Friday 20 February 2009

Foot Rails.

All good pubs should have a foot rail. One of those brass rails that run along the bottom of the customers side of the bar, where the seasoned barfly can place one foot when planted in his favourite spot. Foot rails always take me back to the 70's when the bars in city pubs would often be populated by middle aged men with camelhair coats and pencil thin mustaches who lent on the bar with one foot on the rail and greeted each other with lines like 'Whats your poison, squire' and when someone bought them a drink would often thank them with the phrase ' You are a gentleman and a scholar, sir'. Such fellows inevitably smoked small, and very smelly cigars and spent the entire evening gazing down the cleavage of the rotund, middle aged barmaid who usually bore a striking resemblance to a character in a painting by Beryl Cook no doubt wondering if they just had a couple more scotch on the rocks whether they might invite her out after the pub closed, although one doubts that many of them ever got that lucky.

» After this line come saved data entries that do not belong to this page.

-- ==== Sys2Proof/Machine/Step.lean ====
section
/-! DEFINITION. One step: the command at the front of the queue runs. -/

namespace Sys2Proof.Machine

/-- The state with the command that a word spells put at the front of its queue. -/
def State.withFetchWord (s : State) (nbits w : Nat) : State :=
  match decodeTableWord nbits w with
  | some c => { s with pending := c :: s.pending }
  | none => s

/-- Take the command at the front of the queue and run it; with no command waiting the block idles (DESIGN CHOICE, log 1:
the tick is a command of the table). -/
def step (s : State) : Host.Outcome State Fault Refusal :=
  match s.pending with
  | [] => .next s
  | c :: cs => exec c { s with pending := cs }

end Sys2Proof.Machine
end

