/-! ### The configuration manager (R408, R409, R423, R424, R427-R430) -/

/-- An ERASE on a free slot erases it, or the blocks before a failure; a WRITE, VERIFY, INSTALL or MARK_BAD where the
state forbids it ends with the code of R427 and changes no NVM; a good one programs what R427 says. Every one clears
GO, but for a VERIFY whose authentication still waits for the request engine (R159). The order of an erase and the code of INSTALL on a slot that is not staged are the model's readings (logs 83 and
84). -/
def Obligations.SlotCommands : Prop :=
  ∀ (s u : State) (slot : Fin 4) (k : Nat), s.live → k = u.fld Reg.CFG_CMD.SLOT →
    (∀ p, u = s.started 1 slot → u.cmdIs 1 = true → Completes (.erase slot p) s fun t => t.bit Reg.CFG_CMD.GO = false ∧
      (u.slotFree k = true → t.fld Reg.CFG_CMD_RESULT.CODE = Pg.code p ∧
        t.nvm = nvmErase s.nvm (slotBase k) (wipedBytes p)) ∧
      (u.slotFree k = false → t.fld Reg.CFG_CMD_RESULT.CODE = 2 ∧ t.bit Reg.CFG_EVENT.CMD_ERR = true ∧ t.nvm = s.nvm)) ∧
    (∀ p back, u = s.started 2 slot → u.cmdIs 2 = true → Completes (.write slot p back) s fun t => t.bit Reg.CFG_CMD.GO = false ∧
      (u.slotFree k = false → t.fld Reg.CFG_CMD_RESULT.CODE = 2 ∧ t.nvm = s.nvm) ∧
      (u.slotFree k = true → stBytes < u.fld Reg.CFG_CMD_SRC.OFFSET + u.fld Reg.CFG_CMD_LEN.LEN ∨
          imageRegion < u.fld Reg.CFG_CMD_DST.OFFSET + u.fld Reg.CFG_CMD_LEN.LEN →
        t.fld Reg.CFG_CMD_RESULT.CODE = 12 ∧ t.nvm = s.nvm) ∧
      (u.slotFree k = true → u.fld Reg.CFG_CMD_SRC.OFFSET + u.fld Reg.CFG_CMD_LEN.LEN ≤ stBytes →
          u.fld Reg.CFG_CMD_DST.OFFSET + u.fld Reg.CFG_CMD_LEN.LEN ≤ imageRegion →
        let w := u.writePages (u.fld Reg.CFG_CMD_LEN.LEN / 16 + 1) (u.fld Reg.CFG_CMD_SRC.OFFSET) (imageBase k + u.fld Reg.CFG_CMD_DST.OFFSET)
          (u.fld Reg.CFG_CMD_LEN.LEN) (Pg.budget p)
        t.nvm = w.1.nvm ∧ (w.2 = 11 → t.fld Reg.CFG_CMD_RESULT.CODE = 11) ∧ (w.2 = 3 → t.fld Reg.CFG_CMD_RESULT.CODE = Pg.code p % 16) ∧
        (w.2 = 0 → Rd.code back = 0 → t.fld Reg.CFG_CMD_RESULT.CODE = 0 ∨ t.fld Reg.CFG_CMD_RESULT.CODE = 3))) ∧
    (∀ r p, u = s.started 3 slot → u.cmdIs 3 = true →
      (u.slotFree k = true → u.cph.running.isSome = true → Completes (.verify slot r p) s fun t => u.sameBut t wrapRegs) ∧
      (u.slotFree k = false ∨ u.cph.running = none → Completes (.verify slot r p) s fun t => t.bit Reg.CFG_CMD.GO = false ∧
        (u.slotFree k = false → t.fld Reg.CFG_CMD_RESULT.CODE = 2 ∧ t.nvm = s.nvm) ∧
        (u.slotFree k = true → (u.judgeSlot k r).1 ≠ 0 → t.fld Reg.CFG_CMD_RESULT.CODE = (u.judgeSlot k r).1 % 16 ∧ t.nvm = s.nvm) ∧
        (u.slotFree k = true → (u.judgeSlot k r).1 = 0 → p = .ok → t.fld Reg.CFG_CMD_RESULT.CODE = 0 ∧
          t.nvm = nvmProgram s.nvm (markAddr k 0) (List.replicate 4 0#8) ∧ t.bit Reg.CFG_EVENT.CMD_DONE = true))) ∧
    (∀ p, u = s.started 6 slot → u.cmdIs 6 = true → Completes (.install slot p) s fun t => t.bit Reg.CFG_CMD.GO = false ∧
      (u.bit Reg.CFG_STATUS.SAFE = false → t.fld Reg.CFG_CMD_RESULT.CODE = 10 ∧ t.nvm = s.nvm) ∧
      (u.bit Reg.CFG_STATUS.SAFE = true → (u.slotSt k).staged = false → t.fld Reg.CFG_CMD_RESULT.CODE = 2 ∧ t.nvm = s.nvm) ∧
      (u.bit Reg.CFG_STATUS.SAFE = true → (u.slotSt k).staged = true → p = .ok → t.fld Reg.CFG_CMD_RESULT.CODE = 0 ∧
        t.nvm = nvmProgram s.nvm (markAddr k 4) (List.replicate 4 0#8))) ∧
    (∀ p, u = s.started 7 slot → u.cmdIs 7 = true → Completes (.markBad slot p) s fun t => t.bit Reg.CFG_CMD.GO = false ∧
      (u.isRunning k = true ∨ u.inCommit k = true → t.fld Reg.CFG_CMD_RESULT.CODE = 2 ∧ t.nvm = s.nvm) ∧
      (u.isRunning k = false → u.inCommit k = false → p = .ok → t.fld Reg.CFG_CMD_RESULT.CODE = 0 ∧
        t.nvm = nvmProgram s.nvm (markAddr k 12) (List.replicate 4 0#8 ++ leBytes 4 0xFFFFFFF6)))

The female partners of such flash gents rarely got near the bar, being usually confined to the snug with their glasses of Snowball to be eyed up from a distance by the spotty teenage lads trying to get a drink underage in the 'Jug and Bottle'.

The flash gents are now gone along with the cigars into pub folklore but in a good pub the foot rails remain, lets all ensure that they do so.

Along with the barmaids with the cleaveges, of course .

3 comments:

Anonymous said...

Bring back spitoons?

Tobireg said...

I do miss those old spitoons.

Every time.

Anonymous said...

A sign that you sometimes see in the Gents in pubs is:

"We aim to please - you aim too, please".

I suppose spitoons must have had that engraved round the rim.